4. **Start the stack:**
```bash
docker compose -f docker-compose.yaml -f docker-compose.local.yaml up -d
```
5. **Access the application:**
- Web UI: [http://localhost:3000](http://localhost:3000) (Default login: `username`:`password`)
- API: [http://localhost:8070/docs](http://localhost:8070/docs)
6. **Login using default user**:
Default user for llmeval username: `username`, password: `password`.
To stop the app:
```bash
docker compose -f docker-compose.yaml -f docker-compose.local.yaml down
```
### Development Setup
If you want to contribute to LLM-Eval or run it in a development environment, follow these steps:
#### Development prerequisites
- Python 3.12
- [Poetry](https://python-poetry.org/docs/#installation)
- Docker (for required services)
- Node.js & npm (for frontend)
#### Installation & Local Development
```bash
git clone
cd llm-eval
poetry install --only=main,dev,test
poetry self add poetry-plugin-shell
```
- Install Git pre-commit hook:
```bash
pre-commit install
```
1. **Start Poetry shell:**
```bash
poetry shell
```
2. **Copy and configure environment:**
```bash
cp .env.example .env
# Add your API keys and secrets to .env
# Fill CHANGEME with appropriate keys
```
3. **Comment the following in .env**
from
```bash
# container variables
KEYCLOAK_HOST=keycloak
CELERY_BROKER_HOST=rabbit-mq
PG_HOST=eval-db
```
to
```bash
# container variables
# KEYCLOAK_HOST=keycloak
# CELERY_BROKER_HOST=rabbit-mq
# PG_HOST=eval-db
```
4. **Start databases and other services:**
```bash
docker compose up -d
```
5. **Start backend:**
```bash
cd backend
uvicorn llm_eval.main:app --host 0.0.0.0 --port 8070 --reload
```
6. **Start Celery worker:**
```bash
cd backend
celery -A llm_eval.tasks worker --loglevel=INFO --concurrency=4
```
7. **Start frontend:**
```bash
cd frontend
npm install
npm run dev
```
8. **Login using default user**:
Default user for llmeval username: `username`, password: `password`.
#### Keycloak Setup (Optional if you want to override defaults)

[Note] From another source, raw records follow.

/-- The clause that a code address names: none where it lies outside the 64 MiB code window or is not a
multiple of 4 (R62). Where CODEBASE has been changed under teams, the access uses its old or its new value
(15_system R327). -/
def State.clauseOf (s : State) (a : DWord) : Option (BitVec 24) :=
  let base := s.codeBase s.grp.ctx
  if base ≤ a.toNat ∧ a.toNat < base + 67108864 ∧ a.toNat % 4 = 0 then
    some (BitVec.ofNat 24 ((a.toNat - base) / 4)) else none

/-- An instruction that takes its target from a register pair or a table entry `a`: `go` for code at a
native address, BADT for the Active lanes of `r` otherwise; code of a level-1 stream apart (R62). -/
def Transfers (s r : State) (out : Out) (act : Word) (a : DWord) (go : BitVec 24 → State) : Prop :=
  (s.clauseOf a = none → out = .next (r.raiseMask cBADT act a))
  ∧ (∀ t, s.clauseOf a = some t → s.l1Object s.grp.ctx s.grp.die t = none → out = .next (go t))

/-- The partner's record when it is evicted (R70). -/
def pathRec (o : PcSlot) : DivRec :=
  { kind := .path, arr := o.arr, ins := o.ins, pc := o.pc, nj := false, ja := o.ja, mask := o.own, exm := 0 }

/-- The registers, records and depth after the stack work of a call (R82): the evicted partner's record,
then a CALL record unless the caller is at divergence depth 0 with an empty stack. -/
def callRecs (s : State) : List DivRec :=
  let x := s.slot
  let ev := if s.other.v then [pathRec s.other] else []
  let own := ({ s.grp with recs := ev ++ s.grp.recs } : Group).ownRecords
  (if own ≠ 0 ∨ !x.nj then
    [{ kind := .call, pc := s.lat.next, nj := x.nj, ja := if x.nj then 0 else x.ja, mask := x.own }]
   else []) ++ ev ++ s.grp.recs

/-- The address of a group's trap frame: the last 512 bytes of its window, the nested one below. -/
def State.framePlace (s : State) (g : Group) (nest : Bool) : Nat :=
  s.winBase g + s.winSize g.ctx - (if nest then 1024 else 512)

/-- The items that REFILL gives out: vacant lanes with the items they receive, in order (R84). -/
def given (lanes : List Nat) (items : List (Word × Nat)) : List (Nat × Word × Nat) := List.zip lanes items

end Sys2Proof.Machine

User access is managed through Keycloak, available at [localhost:8080](localhost:8080) (Default admin credentials: `admin`:`admin`). Select the `llm-eval` realm to manage users.
- If you want to adjust keycloak manually see [docs/keycloak-setup-guide.md](docs/keycloak-setup-guide.md) for step-by-step guide.
- Otherwise it will use default configuration found in [keycloak-config](.devcontainer/import/keycloak/llm-eval-realm.json), when docker compose launchs.
##### Acquiring tokens from keycloak
Once keycloak is up and running, tokens might be requested by calling:
**Without session** by service client `dev-ide` (direct backend api calls):
```shell
$ curl -X POST \
'http://localhost:8080/realms/llm-eval/protocol/openid-connect/token' \
-H 'Content-Type: application/x-www-form-urlencoded' \
-d 'client_id=dev-ide' \
-d 'client_secret=dev-ide' \
-d 'grant_type=client_credentials' | jq
```
Or **with session** using client `llm-eval-ui` (frontend calls) :
```shell
$ curl -X POST \
'http://localhost:8080/realms/llm-eval/protocol/openid-connect/token' \
-H 'Content-Type: application/x-www-form-urlencoded' \
-d 'client_id=llm-eval-ui' \
-d 'client_secret=llm-eval-ui' \
-d 'username=username' \
-d 'password=password' \
-d 'grant_type=password' | jq
```
## 🤝 Contributing & Code of Conduct
As the repo isn't fully prepared for contributions, we aren't open for them for the moment.
## 📜 License
This project is licensed under the [Apache 2.0 License](LICENSE).